The first stall as you walked in was filled with candles and the first one that I spotted was an ample pair of bosoms.  I laughed and pointed them out to Titchy and she pointed out that I would be able to take a GCSE biology lesson with all of other body parts on display.   

We moved down through the stalls and there was one which just had  dozens of paintings and drawings of the male member in various states of anger and activity.
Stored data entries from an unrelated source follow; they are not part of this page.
/-- A write of `SO_DLR_TAIL` (R340): what waited for room goes on. -/
def soDlrTail (v : Word32) (s : State) : Nat × State :=
  if (dlrHead s - dlrTail s).toNat < (v - dlrTail s).toNat then (stRange, s)
  else (stOk, s.office.queues.foldl (fun a e => if e.2.flushing then flushQueue e.1 a else a) (setReg 0x3000020 v s))

/-- A write of `SO_CMD` (R348; 14 R361, R367). [DEDUCED, log entry 58] -/
def soStart (v : Word32) (s : State) : Nat × State :=
  if fld v 31 1 ≠ 0 then (stRsvd, s)
  else if !v.getLsbD 0 || s.office.running then (stOk, s)
  else if dlrLog2 s < 6 ∨ 20 < dlrLog2 s ∨ !ringOk s (dlrBase s) (128 * 2 ^ dlrLog2 s) then (stRange, s)
  else (stOk, { s with office := { s.office with running := true, ctrs := [], ctxs := [] } })

def soStat (s : State) : Nat :=
  s.office.running.toNat * 2 ^ 31 + ((List.range 8).map fun p => if s.office.running && !sopOut s p then 2 ^ p else 0).foldl (· + ·) 0

/-! ### Commands -/

/-- The senders' numbers: a core below 512, else a queue. -/
def execLetterArrival (sender : Nat) (dest : BitVec 32) (s : State) : Out := .next (serveSender false sender dest s)
/-- [DEDUCED, log entry 52] -/
def execLetterRetry (sender : Nat) (dest : BitVec 32) (s : State) : Out := .next (serveSender true sender dest s)
/-- [DESIGN CHOICE, log entry 7; DEDUCED, log entry 52] -/
def execSendTimeout (sender : Nat) (dest : BitVec 32) (s : State) : Out := .next (giveUp sender dest s)
def execBulkRefill (q : Fin 65536) (s : State) : Out := .next (refill q.val s)
/-- The hold time passes while the queue holds letters below its threshold (R346). -/
def execDoorbellHoldExpiry (q : Fin 65536) (s : State) : Out :=
  let x := queueOf s q.val
  if bellOn x && decide (x.bell = .armed) && fld (qw x 2) 15 0 != 0 && decide (0 < qCount x ∧ qCount x < fld (qw x 2) 31 16) then
    .next (raiseMsg (fld (qw x 1) 12 0) (setQueue q.val { x with bell := .byHold } s))
  else .next s
/-- A lease lapses after LEASE_IDLE with letters held and no consumer operation of its holder (R345). -/
def execLeaseLapse (q : Fin 65536) (s : State) : Out :=
  let x := queueOf s q.val
  if x.lease.isSome && decide (0 < qCount x) then .next (setQueue q.val { x with lease := none } s) else .next s

end Sys2Proof.Machine
end

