/-- The checks of a command of device `dev` at its target. -/
def serveCodes (s : State) (dev : Nat) (c : Cmd) : List Nat :=
  match cOp c with
  | 1 => (remoteUse s dev (cRreg c) (cRoff c) (cX c) needWrite).1 ++ remoteRctr s dev c
  | 2 => (remoteUse s dev (cRreg c) (cRoff c) (putiSize c) needWrite).1 ++ remoteRctr s dev c
  | 3 => (remoteUse s dev (cRreg c) (cRoff c) (cX c) needRead).1 ++ remoteRctr s dev c
  | 4 => amoCodes c ++ (remoteUse s dev (cRreg c) (cRoff c) (amoSize c) needAmo).1 ++ remoteRctr s dev c
  | 8 => remoteCtr s dev (cRreg c) (cRctr c)
  | 16 => match (ctxOf s (xCtx c)).cfg with
    | none => [stNoreg]
    | some k => codeIf (!srcMatches dev (cRreg k) (cRctr k)) stPriv ++ codeIf (sopDown s (xCtx c % 8)) stFenced
  | _ => [stRsvd]
/-- A COMMAND message addressed to this device (R351, R377). -/
def serveCommand (m : Msg) (s : State) : State :=
  let c : Cmd := { q := 65536, data := vecOfChunks m.chunks, cpm := m.kspec.setWidth 64, tc := m.tc.toNat }
  let dev := m.src.toNat
  let code := if s.office.running then firstCode (serveCodes s dev c) else stBusy
  let pa := (regionOf s (cRreg c)).base + cRoff c
  if code ≠ stOk then reply m code 0 0 s
  else
    match cOp c with
    | 1 =>
      if cX c = 0 then reply m stOk 0 0 (advanceRctr c s)
      else { s with office := { s.office with serving := s.office.serving ++ [{ src := dev, tid := m.tid, cmd := c, left := cX c, region := cRreg c }] } }
    | 2 => reply m stOk 0 0 (advanceRctr c (agentWrite m.tc.toNat pa (bytesOfNat (cX c) (putiSize c)) s))
    | 3 =>
      let r := agentRead m.tc.toNat pa (cX c) s
      reply m stOk (2 * r.2.1.toNat) 0 (advanceRctr c (sendData none (dataMsgs 7 2 dev m.tid m.tc r.2.1 r.1) r.2.2))
    | 4 =>
      let r := amoDo c pa s
      reply m r.1 (2 * r.2.1.toNat) r.2.2.1 (if r.1 = stOk then advanceRctr c r.2.2.2 else r.2.2.2)
    | 8 => reply m stOk 0 0 (advanceCtr (cRctr c) (BitVec.ofNat 64 (cX c)) s)
    | _ => { s with office := { s.office with serving := s.office.serving ++ [{ src := dev, tid := m.tid, cmd := c, left := 8 * elemsOf s (xCtx c), region := 4096 }] } }

/-- Offset, mask and poison of a data message. -/
def dataOff (m : Msg) : Nat := fld (m.chunks.headD 0) 63 1 * 2
def dataPoison (m : Msg) : Bool := (m.chunks.headD 0).getLsbD 0
def dataMask (m : Msg) : Nat := fld (m.chunks.headD 0) 127 64
def dataVec (m : Msg) : Vec := vecOfChunks m.chunks.tail
/-- Has a page that data is to be written to left the open world since the command was checked (R354)? -/
def pagesTaken (s : State) (pa : Nat) (m : Msg) : Bool := (pagesOf pa (Nat.log2 (dataMask m) + 1)).any fun p => ownerCode s p != 0
/-- CMD_DATA for a command performed here (R356, R358, R368). [DESIGN CHOICE, log entry 93] -/
def serveData (m : Msg) (s : State) : State :=
  match s.office.serving.find? fun x => x.src == m.src.toNat && x.tid == m.tid with
  | none => s
  | some x =>
    let c := x.cmd
    let drop : State := { s with office := { s.office with serving := s.office.serving.erase x } }
    if cOp c = 16 then
      let n := elemsOf s (xCtx c)
      match (ctxOf s (xCtx c)).cfg with
      | none => reply m stNoreg 0 0 drop
      | some k =>
        if dataMask m % 2 ^ (8 * n) ≠ 2 ^ (8 * n) - 1 then reply m stRange 0 0 drop
        else if dataPoison m then reply m stRange 2 0 drop
        else reply m stOk 0 0 (addValues (xCtx c) (xRop k) ((List.range n).map fun i => BitVec.ofNat 64 (fld (dataVec m) (64 * i + 63) (64 * i))) drop)
    else
      let pa := (regionOf s (cRreg c)).base + cRoff c + dataOff m
      let s1 := writeMasked m.tc.toNat pa (dataMask m) (dataPoison m) (dataVec m) s
      let left := x.left - countOnes (BitVec.ofNat 64 (dataMask m)) 64
      let poison := x.poison || dataPoison m
      if pagesTaken s pa m then reply m stPriv 0 0 drop
      else if left = 0 then
        reply m stOk (2 * poison.toNat) 0 (advanceRctr c { s1 with office := { s1.office with serving := s1.office.serving.erase x } })
      else { s1 with office := { s1.office with serving := s1.office.serving.replace x { x with left := left, poison := poison } } }
/-- CMD_RDATA for a GET of this device. [DESIGN CHOICE, log entry 93] -/
def takeReadData (m : Msg) (s : State) : State :=
  match s.office.cmds.find? fun r => r.tid == some m.tid && cRdev r.cmd == m.src.toNat with
  | none => s
  | some r =>
    let pa := (regionOf s (cLreg r.cmd)).base + cLoff r.cmd + dataOff m
    let taken := pagesTaken s pa m
    let s1 := if taken then s else writeMasked m.tc.toNat pa (dataMask m) (dataPoison m) (dataVec m) s
    let y := { r with left := r.left - countOnes (BitVec.ofNat 64 (dataMask m)) 64, poison := r.poison || dataPoison m,
                      status := if taken then stPriv else r.status }
    { s1 with office := { s1.office with cmds := s1.office.cmds.replace r y } }
/-- CMD_RESP for a command or a forward of this device. [DESIGN CHOICE, log entry 93] -/
def takeResponse (m : Msg) (s : State) : State :=
  let w := (m.chunks.headD 0)
  let st := fld w 7 0
  match s.office.cmds.find? fun r => r.tid == some m.tid && cRdev r.cmd == m.src.toNat with
  | some r =>
    let y := { r with tid := none, status := if r.status = stOk then st else r.status, poison := r.poison || w.getLsbD 9, value := BitVec.ofNat 64 (fld w 127 64) }
    { s with office := { s.office with cmds := s.office.cmds.replace r y } }
  | none =>
    match s.office.forwards.find? fun f => f.tid == m.tid && f.dev == m.src.toNat && f.dev != devNum s with
    | some f => forwardDone f st { s with office := { s.office with forwards := s.office.forwards.erase f } }
    | none => s

/-! ### Commands -/

def execNop (q : Fin 65536) (s : State) : Out := .next (begin_ q.val 0 (fun _ _ => []) (fun c s => ({ cmd := c }, s)) s)
def execPut (q : Fin 65536) (s : State) : Out := .next (begin_ q.val 1 putCodes putAct s)
def execPuti (q : Fin 65536) (s : State) : Out := .next (begin_ q.val 2 putiCodes putiAct s)
def execGet (q : Fin 65536) (s : State) : Out := .next (begin_ q.val 3 getCodes getAct s)
def execAmoCommand (q : Fin 65536) (s : State) : Out :=
  .next (begin_ q.val 4 (fun c s => amoCodes c ++ (if isLocal c s then (localUse s c.q (cRreg c) (cRoff c) (amoSize c) needAmo).1 else []) ++ rctrCodes c s)
    amoAct s)
def execCopy (q : Fin 65536) (s : State) : Out := .next (begin_ q.val 5 copyCodes copyAct s)
def execCtradd (q : Fin 65536) (s : State) : Out := .next (begin_ q.val 8 (fun c s => if isLocal c s then ctrCodes c s else []) ctraddAct s)
def execCtrset (q : Fin 65536) (s : State) : Out :=
  .next (begin_ q.val 9 (fun c s => codeIf (!isLocal c s) stRange ++ ctrCodes c s)
    (fun c s => ({ cmd := c }, setCounter (cRctr c) (BitVec.ofNat 64 (cX c)) s)) s)
def execCtrread (q : Fin 65536) (s : State) : Out :=
  .next (begin_ q.val 10 (fun c s => codeIf (!isLocal c s) stRange ++ ctrCodes c s)
    (fun c s => ({ cmd := c, value := ctrOf s (cRctr c), always := true }, s)) s)
def execTrigcancel (q : Fin 65536) (s : State) : Out :=
  .next (begin_ q.val 12 (fun c s => codeIf (decide (2 ^ 18 ≤ cX c)) stRsvd ++ codeIf (!granted s c.q 0 (cX c % 2 ^ 18)) stPriv ++
    codeIf (sopDown s (cX c % 8)) stFenced) cancelAct s)
def execContrib (q : Fin 65536) (s : State) : Out := .next (begin_ q.val 16 contribCodes contribAct s)
def execCtxset (q : Fin 65536) (s : State) : Out := .next (begin_ q.val 17 ctxsetCodes ctxsetAct s)
def execSlotArm (q : Fin 65536) (s : State) : Out := .next (armHead q.val s)
/-- [DEDUCED, log entry 58] -/
def execCommandComplete (q : Fin 65536) (n : Nat) (late : Bool) (s : State) : Out := .next (completeNth q.val n late s)
/-- [DEDUCED, log entry 56] -/
def execContextForward (f : Forward) (s : State) : Out := .next (forwardArrives f s)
I was having a little look as I walked past and the artist behind the counter barked at me ‘I drew all of these myself’.  I couldn’t think of what to say that would be polite and so picked ‘Oh, I can see you have quite the eye for it’.  I was stuck for another polite response when he fired back with “they are all drawn from memory”.    I was equally surprised and impressed that he had time to man his stall given the amount of sausage he had been memorising.

There were a lot of blokes standing drinking beers around a table, maybe 5 of them, each ignoring the other members of the group and focusing on the phones that were all on the same app, Grinder.  It was hunting hour.  Possibly the least Christmassy Christmas market we had ever seen, but entertaining nonetheless.  If I had not been scared of getting searched at the airport in the morning, I would have bought a few highly detailed vagina candles for Christmas morning.

We headed back to the hotel, quickly washed and dressed for dinner and took in the final ever episode of the German Version of ‘You Bet’ before we headed out for dinner.  Until you have seen Cher trying to work out what the hell was going on in a German TV studio before miming her latest song, you haven’t really lived.  

We were worn out and so opted for the place right over the road, Ristorante Diomira.  It was a weird mix of German and Italian food but we had a good laugh and a good feed for our last night.  We picked up chocolate gifts in the supermarket next door then headed for bed.

As always with these mini breaks, it was hard to decide if we had done Berlin or Berlin had done for us.